One more indictment! This time, it comes from Fulton County, Georgia, where Trump tried to bulldoze the Secretary of State into “finding” him enough votes to win. Eighteen additional friends (and 30 unnamed co-conspirators, probably anonymized to entice them to flip on the named defendants as in the recent federal indictment) come aboard for the ride with RICO violations and a conspiracy. Read the indictment in full here.

This is a lengthy indictment, containing 41 charges, the first of which is a violation of the Georgia RICO Act, which requires that the defendants “while associated with an enterprise, unlawfully conspired and endeavored to conduct and participate in, directly and indirectly, such enterprise through pattern of racketeering activity.” Beyond the strategic value of using the RICO Act as a framework for the conspiracy (it is easier to prove than its federal equivalent, and it encompasses a lot of the remaining charges, thus helping create a streamlined narrative), there’s something symbolic about relying on a statutory machine birthed for the purpose of bringing down crime organizations, which, come to think of it, is exactly what this enterprise was.

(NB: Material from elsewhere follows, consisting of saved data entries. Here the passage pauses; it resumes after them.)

-- ==== Sys2Proof/Machine/Operands.lean ====
section
/-! DEFINITION. The operand form of every encoded instruction: which fields it uses, with which kinds and widths, and what its modifier field may hold (R84 to R93, R97, and each entry). Legality and the registers an instruction touches both come from it. -/

namespace Sys2Proof.Machine

/-- A use of operand field A or B. -/
inductive Opd where
  /-- not used: field and kind zero (R85) -/
  | unused
  /-- a value of n registers; v, s, i, x: vector, scalar, immediate, special allowed (R84) -/
  | val (n : Nat) (v s i x : Bool)
  /-- a small constant below lim, kind 00 (R112) -/
  | konst (lim : Nat)
  /-- an immediate below lim -/
  | immLt (lim : Nat)
  /-- a scalar register whose number is a multiple of n, the head of a block of n registers -/
  | block (n : Nat)
  deriving DecidableEq, Repr

/-- A use of the destination field. -/
inductive Dst where
  | unused
  | vec (n : Nat)
  | scal (n : Nat)
  /-- vector or scalar (RED) -/
  | either (n : Nat)
  | pred
  /-- a constant of eight bits, KD zero -/
  | konst
  deriving DecidableEq, Repr

/-- A use of operand field C. -/
inductive Thd where
  | unused
  /-- n registers; v, s: vector, scalar allowed; align: the register number's divisor -/
  | reg (n align : Nat) (v s : Bool)
  /-- a constant below lim, KC zero -/
  | konst (lim : Nat)
  deriving DecidableEq, Repr

/-- What an L form's literal replaces (R91, R113). -/
inductive Lit where
  | none | a | b | c
  /-- an immediate of the instruction: B and KB are then zero -/
  | imm
  deriving DecidableEq, Repr

/-- The operand form of one instruction. -/
structure Shape where
  d : Dst
  a : Opd
  b : Opd
  c : Thd
  lit : Lit := .none
  /-- the modifier field, and whatever else the entry asks -/
  ok : Bool := true
  /-- guard taken once for the warp (R86) -/
  perWarp : Bool := false
  /-- every field but the guard and the operands is zero, FS and the stall hint among them (R85, R172, R199 to R201, R212 to R216) -/
  noStall : Bool := false
  /-- the entry says that FS is zero (R85, R194, R197, R209) -/
  noFs : Bool := false
  longLat : Bool := false

/-- Operand kinds: any; vector or scalar; vector; scalar; scalar or immediate; scalar, immediate or special. -/
def anyK (n : Nat) : Opd := .val n true true true true
def vsK (n : Nat) : Opd := .val n true true false false
def vK (n : Nat) : Opd := .val n true false false false
def sK (n : Nat) : Opd := .val n false true false false
def siK (n : Nat) : Opd := .val n false true true false
def sixK (n : Nat) : Opd := .val n false true true true
/-- B of a memory operand: immediate or a 32-bit register of either kind (R87). -/
def offK : Opd := .val 1 true true true false

/-- The type code in MOD (R90). -/
def tyOf (o : MOps) : Nat := o.mod.toNat / 8
/-- The low three bits of MOD. -/
def modLow (o : MOps) : Nat := o.mod.toNat % 8
/-- The source and destination formats of a conversion (R130). -/
def stOf (o : MOps) : Fmt := o.c.toNat % 32
def dtOf (o : MOps) : Fmt := tyOf o
/-- PACK and UNPACK move between the byte form and the dense form (R133). -/
def isDense (o : MOps) : Bool := dtOf o == stOf o && (dtOf o == E3M2 || dtOf o == E2M3)
/-- Registers a type takes. -/
def regsOfTy (t : Nat) : Nat := if fmtWidth t = 64 then 2 else 1

/-- Integer type of a list, with `.sat` where allowed (R111). -/
def intOk (o : MOps) (types : List Nat) (sat : Bool) : Bool :=
  types.contains (tyOf o) && decide (modLow o ≤ (if sat then 1 else 0))
/-- Floating-point type of a list, with a rounding code for an entry that rounds (R33, R111). -/
def fpOk (o : MOps) (types : List Nat) (rounds : Bool) : Bool :=
  types.contains (tyOf o) && (if rounds then [0, 1, 2, 3, 7].contains (modLow o) else modLow o == 0)
/-- The rounding codes legal for a conversion into dt (R33, R37, R38, R40). -/
def cvtOk (o : MOps) : Bool :=
  let dt := tyOf o
  let st := o.c.toNat % 32
  let ov := (o.c.toNat / 32) % 4
  let rm := modLow o
  decide (dt ≤ 0x17) && decide (st ≤ 0x17) && decide (o.c.toNat < 128) && decide (ov ≤ 2)
    && (ov != 2 || dt == E4M3 || dt == D8)
    && (if dt = D8 then rm == 0 || rm == 7
        else if dt ≤ 0x08 then [0, 1, 2, 3, 4, 7].contains rm
        else [0, 1, 2, 3, 7].contains rm)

One’s gotta love the simplicity of the opening paragraph:

Defendant Donald John Trump lost the United States presidential election held on November 3, 2020. One of the states he lost was Georgia. Trump and the other Defendants charged in this Indictment refused to accept that Trump lost, and they knowingly and willfully joined conspiracy to unlawfully change the outcome of the election in favor of Trump. That conspiracy contained common plan and purpose to commit two or more acts of racketeering activity in Fulton County, Georgia, elsewhere in the State of Georgia, and in other states.

After defining the relationship between the defendants and their co-conspirators as an “enterprise,” the indictment continues its on-the-nose organized crime reference by listing the “manner and methods of the enterprise”: holding hearings in which they issued false statements about the election results, repeating these falsehoods to various office holders in Georgia, convening a fake slate of electors (complete with forged documentation–as part of the Eastman-Chesebro scheme), false accusations of election workers, stealing data, soliciting the assistance of Pence and the DOJ to bring about the reversal of fortune in Georgia and, of course, the inevitable coverup, including perjury.

As per RICO requirements, the indictment then lists 161 racketeering acts, breaking the aforementioned modus operandi into discrete events. These are a real eye opener even for those of you who were following the events in real time. At the time, I was under the impression that the Trump phone call to Georgia Secretary of State Brad Raffensperger was the coup de grâce of the whole thing, and I don’t think that was far from the truth, particularly if you listen to the whole thing:

I remember listening only to the critical bit, in which Trump bullies and threatens Raffensperger, but in the full recording you can hear his usual tactics: bombard the listeners with facts that sort of sound valid but are completely false, and revert to insults, etc., when that doesn’t yield immediate submission.

Thing is, reading each of the additional acts fleshes out a story of brutal, systematic intimidation, complete with utter disregard for the safety of election workers who simply did their job and were rewarded with death threats. The remaining 40 charges are of more particular crimes: forgeries, impersonations, threats against public office holders, etc. The emerging picture is well worth the criminal enterprise framing; this indictment, even more than the federal ones, calls Trump and his lackeys what they are.